Zorro has multiple face offs with the local military and swears to restore order and freedom to the oppressed. However to most, Zorro is nothing but a myth. When the eldest son of Don Alejandro plans to wed the daughter (Helena Rojo) of a fellow wealthy caballero, her father plans to sell his mansion and retire. A buyer emerges (played by Pedro Amendariz Jr) and befriends both families. Upon sealing the deal, he kills the caballero and mortally wounds the elder De la Vega, leaving with the money. He then marks the carriage and surrounding area with the infamous "Z" that Zorro has adapted and is known for. A series of crimes using his own version of the Zorro outfit/mask and impersonating him cause the local towns people to turn on the Zorro. The military starts linking clues together and leads their search right back to the De La Vega's Mansion.
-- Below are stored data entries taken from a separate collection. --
-- ==== Sys2Proof/Laws/State.lean ====
section
/-! SUPPORT. One lemma per field per named update of the state, and how the ways of ending read. -/

namespace Sys2Proof.Machine

@[simp] theorem State.failed_mem (s : State) (e : Ending) : (s.failed e).mem = s.mem := rfl
@[simp] theorem State.failed_clut (s : State) (e : Ending) : (s.failed e).clut = s.clut := rfl
@[simp] theorem State.failed_clutSnap (s : State) (e : Ending) : (s.failed e).clutSnap = s.clutSnap := rfl
@[simp] theorem State.failed_clutDirty (s : State) (e : Ending) : (s.failed e).clutDirty = s.clutDirty := rfl
@[simp] theorem State.failed_clut32 (s : State) (e : Ending) : (s.failed e).clut32 = s.clut32 := rfl
@[simp] theorem State.failed_cur (s : State) (e : Ending) : (s.failed e).cur = s.cur := rfl
@[simp] theorem State.failed_tc (s : State) (e : Ending) : (s.failed e).tc = s.tc := rfl
@[simp] theorem State.failed_status (s : State) (e : Ending) : (s.failed e).status = e.status := rfl
@[simp] theorem State.failed_requests (s : State) (e : Ending) : (s.failed e).requests = s.requests := rfl
@[simp] theorem State.failed_result (s : State) (e : Ending) : (s.failed e).result = .none := rfl
@[simp] theorem State.failed_surf (s : State) (e : Ending) : (s.failed e).surf = s.surf := rfl
@[simp] theorem State.failed_free (s : State) (e : Ending) : (s.failed e).free = s.free := rfl

@[simp] theorem State.succeeded_mem (s : State) (r : Result) : (s.succeeded r).mem = s.mem := rfl
@[simp] theorem State.succeeded_clut (s : State) (r : Result) : (s.succeeded r).clut = s.clut := rfl
@[simp] theorem State.succeeded_clutSnap (s : State) (r : Result) : (s.succeeded r).clutSnap = s.clutSnap := rfl
@[simp] theorem State.succeeded_clutDirty (s : State) (r : Result) : (s.succeeded r).clutDirty = s.clutDirty := rfl
@[simp] theorem State.succeeded_clut32 (s : State) (r : Result) : (s.succeeded r).clut32 = s.clut32 := rfl
@[simp] theorem State.succeeded_cur (s : State) (r : Result) : (s.succeeded r).cur = s.cur := rfl
@[simp] theorem State.succeeded_tc (s : State) (r : Result) : (s.succeeded r).tc = s.tc := rfl
@[simp] theorem State.succeeded_status (s : State) (r : Result) : (s.succeeded r).status = 0 := rfl
@[simp] theorem State.succeeded_requests (s : State) (r : Result) : (s.succeeded r).requests = s.requests := rfl
@[simp] theorem State.succeeded_result (s : State) (r : Result) : (s.succeeded r).result = r := rfl
@[simp] theorem State.succeeded_surf (s : State) (r : Result) : (s.succeeded r).surf = s.surf := rfl
@[simp] theorem State.succeeded_free (s : State) (r : Result) : (s.succeeded r).free = s.free := rfl

@[simp] theorem State.take_mem (s : State) (r : Request) (rest : List Request) : (s.take r rest).mem = s.mem := rfl
@[simp] theorem State.take_clut (s : State) (r : Request) (rest : List Request) : (s.take r rest).clut = s.clut := rfl
@[simp] theorem State.take_clutSnap (s : State) (r : Request) (rest : List Request) :
    (s.take r rest).clutSnap = s.clutSnap := rfl
@[simp] theorem State.take_clutDirty (s : State) (r : Request) (rest : List Request) :
    (s.take r rest).clutDirty = s.clutDirty := rfl
@[simp] theorem State.take_clut32 (s : State) (r : Request) (rest : List Request) :
    (s.take r rest).clut32 = s.clut32 := rfl
@[simp] theorem State.take_cur (s : State) (r : Request) (rest : List Request) : (s.take r rest).cur = s.cur := rfl
@[simp] theorem State.take_tc (s : State) (r : Request) (rest : List Request) : (s.take r rest).tc = s.tc := rfl
@[simp] theorem State.take_status (s : State) (r : Request) (rest : List Request) :
    (s.take r rest).status = s.status := rfl
@[simp] theorem State.take_requests (s : State) (r : Request) (rest : List Request) :
    (s.take r rest).requests = rest := rfl
@[simp] theorem State.take_result (s : State) (r : Request) (rest : List Request) :
    (s.take r rest).result = s.result := rfl
@[simp] theorem State.take_surf (s : State) (r : Request) (rest : List Request) :
    (s.take r rest).surf = r.surf.foldl surfSet s.surf := rfl
@[simp] theorem State.take_free (s : State) (r : Request) (rest : List Request) : (s.take r rest).free = s.free := rfl

@[simp] theorem State.withFetchWord_mem (s : State) (nbits w : Nat) : (s.withFetchWord nbits w).mem = s.mem := rfl
@[simp] theorem State.withFetchWord_clut (s : State) (nbits w : Nat) : (s.withFetchWord nbits w).clut = s.clut := rfl
@[simp] theorem State.withFetchWord_clutSnap (s : State) (nbits w : Nat) :
    (s.withFetchWord nbits w).clutSnap = s.clutSnap := rfl
@[simp] theorem State.withFetchWord_clutDirty (s : State) (nbits w : Nat) :
    (s.withFetchWord nbits w).clutDirty = s.clutDirty := rfl
@[simp] theorem State.withFetchWord_clut32 (s : State) (nbits w : Nat) :
    (s.withFetchWord nbits w).clut32 = s.clut32 := rfl
@[simp] theorem State.withFetchWord_cur (s : State) (nbits w : Nat) : (s.withFetchWord nbits w).cur = s.cur := rfl
@[simp] theorem State.withFetchWord_tc (s : State) (nbits w : Nat) : (s.withFetchWord nbits w).tc = s.tc := rfl
@[simp] theorem State.withFetchWord_status (s : State) (nbits w : Nat) :
    (s.withFetchWord nbits w).status = s.status := rfl
@[simp] theorem State.withFetchWord_requests (s : State) (nbits w : Nat) :
    (s.withFetchWord nbits w).requests = ⟨BitVec.ofNat 16 w, .zero, []⟩ :: s.requests := rfl
@[simp] theorem State.withFetchWord_result (s : State) (nbits w : Nat) :
    (s.withFetchWord nbits w).result = s.result := rfl
@[simp] theorem State.withFetchWord_surf (s : State) (nbits w : Nat) : (s.withFetchWord nbits w).surf = s.surf := rfl
@[simp] theorem State.withFetchWord_free (s : State) (nbits w : Nat) : (s.withFetchWord nbits w).free = s.free := rfl

@[simp] theorem clutRebuilt_mem (s : State) (n : Nat) (cpf : Format) (texd clutd : Desc) :
    (clutRebuilt s n cpf texd clutd).mem = s.mem := by simp only [clutRebuilt]
@[simp] theorem clutRebuilt_clut (s : State) (n : Nat) (cpf : Format) (texd clutd : Desc) :
    (clutRebuilt s n cpf texd clutd).clut = clutStore s.clut (wideEntry cpf) (clutBase (Texd.csa texd)) n (srcEntry s.mem cpf n texd clutd) := by
  simp only [clutRebuilt]
@[simp] theorem clutRebuilt_clutSnap (s : State) (n : Nat) (cpf : Format) (texd clutd : Desc) :
    (clutRebuilt s n cpf texd clutd).clutSnap = some (clutSig n texd clutd) := by simp only [clutRebuilt]
@[simp] theorem clutRebuilt_clutDirty (s : State) (n : Nat) (cpf : Format) (texd clutd : Desc) :
    (clutRebuilt s n cpf texd clutd).clutDirty = false := by simp only [clutRebuilt]
@[simp] theorem clutRebuilt_clut32 (s : State) (n : Nat) (cpf : Format) (texd clutd : Desc) :
    (clutRebuilt s n cpf texd clutd).clut32 = s.clut32 := by simp only [clutRebuilt]
@[simp] theorem clutRebuilt_cur (s : State) (n : Nat) (cpf : Format) (texd clutd : Desc) :
    (clutRebuilt s n cpf texd clutd).cur = s.cur := by simp only [clutRebuilt]
@[simp] theorem clutRebuilt_tc (s : State) (n : Nat) (cpf : Format) (texd clutd : Desc) :
    (clutRebuilt s n cpf texd clutd).tc = s.tc := by simp only [clutRebuilt]
@[simp] theorem clutRebuilt_status (s : State) (n : Nat) (cpf : Format) (texd clutd : Desc) :
    (clutRebuilt s n cpf texd clutd).status = s.status := by simp only [clutRebuilt]
@[simp] theorem clutRebuilt_requests (s : State) (n : Nat) (cpf : Format) (texd clutd : Desc) :
    (clutRebuilt s n cpf texd clutd).requests = s.requests := by simp only [clutRebuilt]
@[simp] theorem clutRebuilt_result (s : State) (n : Nat) (cpf : Format) (texd clutd : Desc) :
    (clutRebuilt s n cpf texd clutd).result = s.result := by simp only [clutRebuilt]
@[simp] theorem clutRebuilt_surf (s : State) (n : Nat) (cpf : Format) (texd clutd : Desc) :
    (clutRebuilt s n cpf texd clutd).surf = s.surf := by simp only [clutRebuilt]
@[simp] theorem clutRebuilt_free (s : State) (n : Nat) (cpf : Format) (texd clutd : Desc) :
    (clutRebuilt s n cpf texd clutd).free = s.free := by simp only [clutRebuilt]

@[simp] theorem restored_mem (s : State) (image : List Byte) :
    (restored s image).mem = Memory.ofBytes (image.take Config.vmSize) := by simp only [restored]
@[simp] theorem restored_clut (s : State) (image : List Byte) :
    (restored s image).clut = Vector.ofFn fun i : Fin Config.clutEntries => imageHalf image (Config.vmSize + 2 * i.val) := by
  simp only [restored]
@[simp] theorem restored_clutSnap (s : State) (image : List Byte) :
    (restored s image).clutSnap = none := by simp only [restored]
@[simp] theorem restored_clutDirty (s : State) (image : List Byte) :
    (restored s image).clutDirty = true := by simp only [restored]
@[simp] theorem restored_clut32 (s : State) (image : List Byte) :
    (restored s image).clut32 = Vector.ofFn fun i : Fin Config.clut32Entries => Config.clut32Restored s.free i.val := by
  simp only [restored]
@[simp] theorem restored_cur (s : State) (image : List Byte) :
    (restored s image).cur = restoredCursor image := by simp only [restored]
@[simp] theorem restored_tc (s : State) (image : List Byte) : (restored s image).tc = [] := by simp only [restored]
@[simp] theorem restored_status (s : State) (image : List Byte) :
    (restored s image).status = s.status := by simp only [restored]
@[simp] theorem restored_requests (s : State) (image : List Byte) :
    (restored s image).requests = s.requests := by simp only [restored]
@[simp] theorem restored_result (s : State) (image : List Byte) :
    (restored s image).result = s.result := by simp only [restored]
@[simp] theorem restored_surf (s : State) (image : List Byte) :
    (restored s image).surf = s.surf := by simp only [restored]
@[simp] theorem restored_free (s : State) (image : List Byte) :
    (restored s image).free = s.free + 1 := by simp only [restored]

/-- A raised failure is a next state. -/
theorem State.raise_eq (s : State) (e : Ending) : s.raise e = .next (s.failed e) := rfl

/-- A success is a next state. -/
theorem State.answer_eq (s : State) (r : Result) : s.answer r = .next (s.succeeded r) := rfl

@[simp] theorem State.raise_next_iff (s t : State) (e : Ending) : s.raise e = .next t ↔ t = s.failed e := by
  rw [State.raise_eq]
  exact ⟨fun h => (Host.Outcome.next.inj h).symm, fun h => h ▸ rfl⟩

@[simp] theorem State.answer_next_iff (s t : State) (r : Result) : s.answer r = .next t ↔ t = s.succeeded r := by
  rw [State.answer_eq]
  exact ⟨fun h => (Host.Outcome.next.inj h).symm, fun h => h ▸ rfl⟩

/-- `firstFailure` finds nothing exactly when every check passes. -/
theorem firstFailure_eq_none (cs : List (Bool × Cause)) : firstFailure cs = none ↔ ∀ c ∈ cs, c.1 = false := by
  induction cs with
  | nil => simp [firstFailure]
  | cons c cs ih =>
    obtain ⟨bad, k⟩ := c
    cases bad <;> simp [firstFailure, ih]

/-- Checks made one list after the other. -/
theorem firstFailure_append (cs ds : List (Bool × Cause)) :
    firstFailure (cs ++ ds) = (firstFailure cs).or (firstFailure ds) := by
  induction cs with
  | nil => rfl
  | cons c cs ih =>
    obtain ⟨bad, k⟩ := c
    cases bad <;> simp [firstFailure, ih]

/-- All that a checked operation can do: raise a cause of its list, or go on with every check passed. -/
theorem State.check_cases {s : State} {cs : List (Bool × Cause)} {go a : Answer State} (h : s.check cs go = a) :
    (∃ c, firstFailure cs = some c ∧ a = .next (s.failed (.cv c))) ∨ ((∀ c ∈ cs, c.1 = false) ∧ a = go) := by
  unfold State.check at h
  split at h
  · rename_i c hc
    exact .inl ⟨c, hc, h.symm⟩
  · rename_i hc
    exact .inr ⟨(firstFailure_eq_none cs).1 hc, h.symm⟩

/-- Every check passes: the operation goes on. -/
theorem State.check_pass {s : State} {cs : List (Bool × Cause)} {go : Answer State} (h : ∀ c ∈ cs, c.1 = false) :
    s.check cs go = go := by
  unfold State.check
  rw [(firstFailure_eq_none cs).2 h]

/-- The first check that fails is raised. -/
theorem State.check_fail {s : State} {cs : List (Bool × Cause)} {go : Answer State} {c : Cause}
    (h : firstFailure cs = some c) : s.check cs go = .next (s.failed (.cv c)) := by
  unfold State.check
  rw [h]
  rfl

end Sys2Proof.Machine
end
This begins a massive manhunt for the man named "Zorro" which sets out the "real" Zorro to avenge his brothers potential death, the caballeros death, and clear his name, and find out who is sabotaging him.

==Cast==
- Rodolfo de Anda as Diego De La Vega / El Zorro
- Helena Rojo as Helena
- Pedro Armendáriz Jr. as Emilio Walter
- Ricardo Carrión as Pedro de Vega
- Jorge Arvizu as Kimo
- Carlos López Moctezuma as Don Francisco
- Jorge Russek as Capitán

==Reception==
The movie was a massive hit in Mexican Cinema. During the time of its release, Rodolfo de Anda, who portrays The Zorro/Diego de La Vega character, was in the prime of his career and was known for Mexico's version of 'Spaghetti Westerns'.
The Movie is Western and the first to portray the Zorro character in such fashion, deviating from the clumsy, lazy or uninterested Diego de La Vega that other films portray.
In this version, Diego de la Viego is a 'fiery' and educated character with a short fuse who at one point even calls out the local military leader (Jorge Rusek) to a duel. He suggests to his father that the people should revolt against military rule but holds back just enough so people would not imagine him and Zorro being the same person.
Because of this, the reception was greater than expected. At the time, Clark Kent (Super Man), Bruce Wayne (Batman), were big hits in Latin America but portrayed their alter ego's as weak and push overs, hence separating itself from other films of its Genre at the time.

It was also a major hit in the Soviet Union, where it sold 41.6 million tickets at the box office in 1977.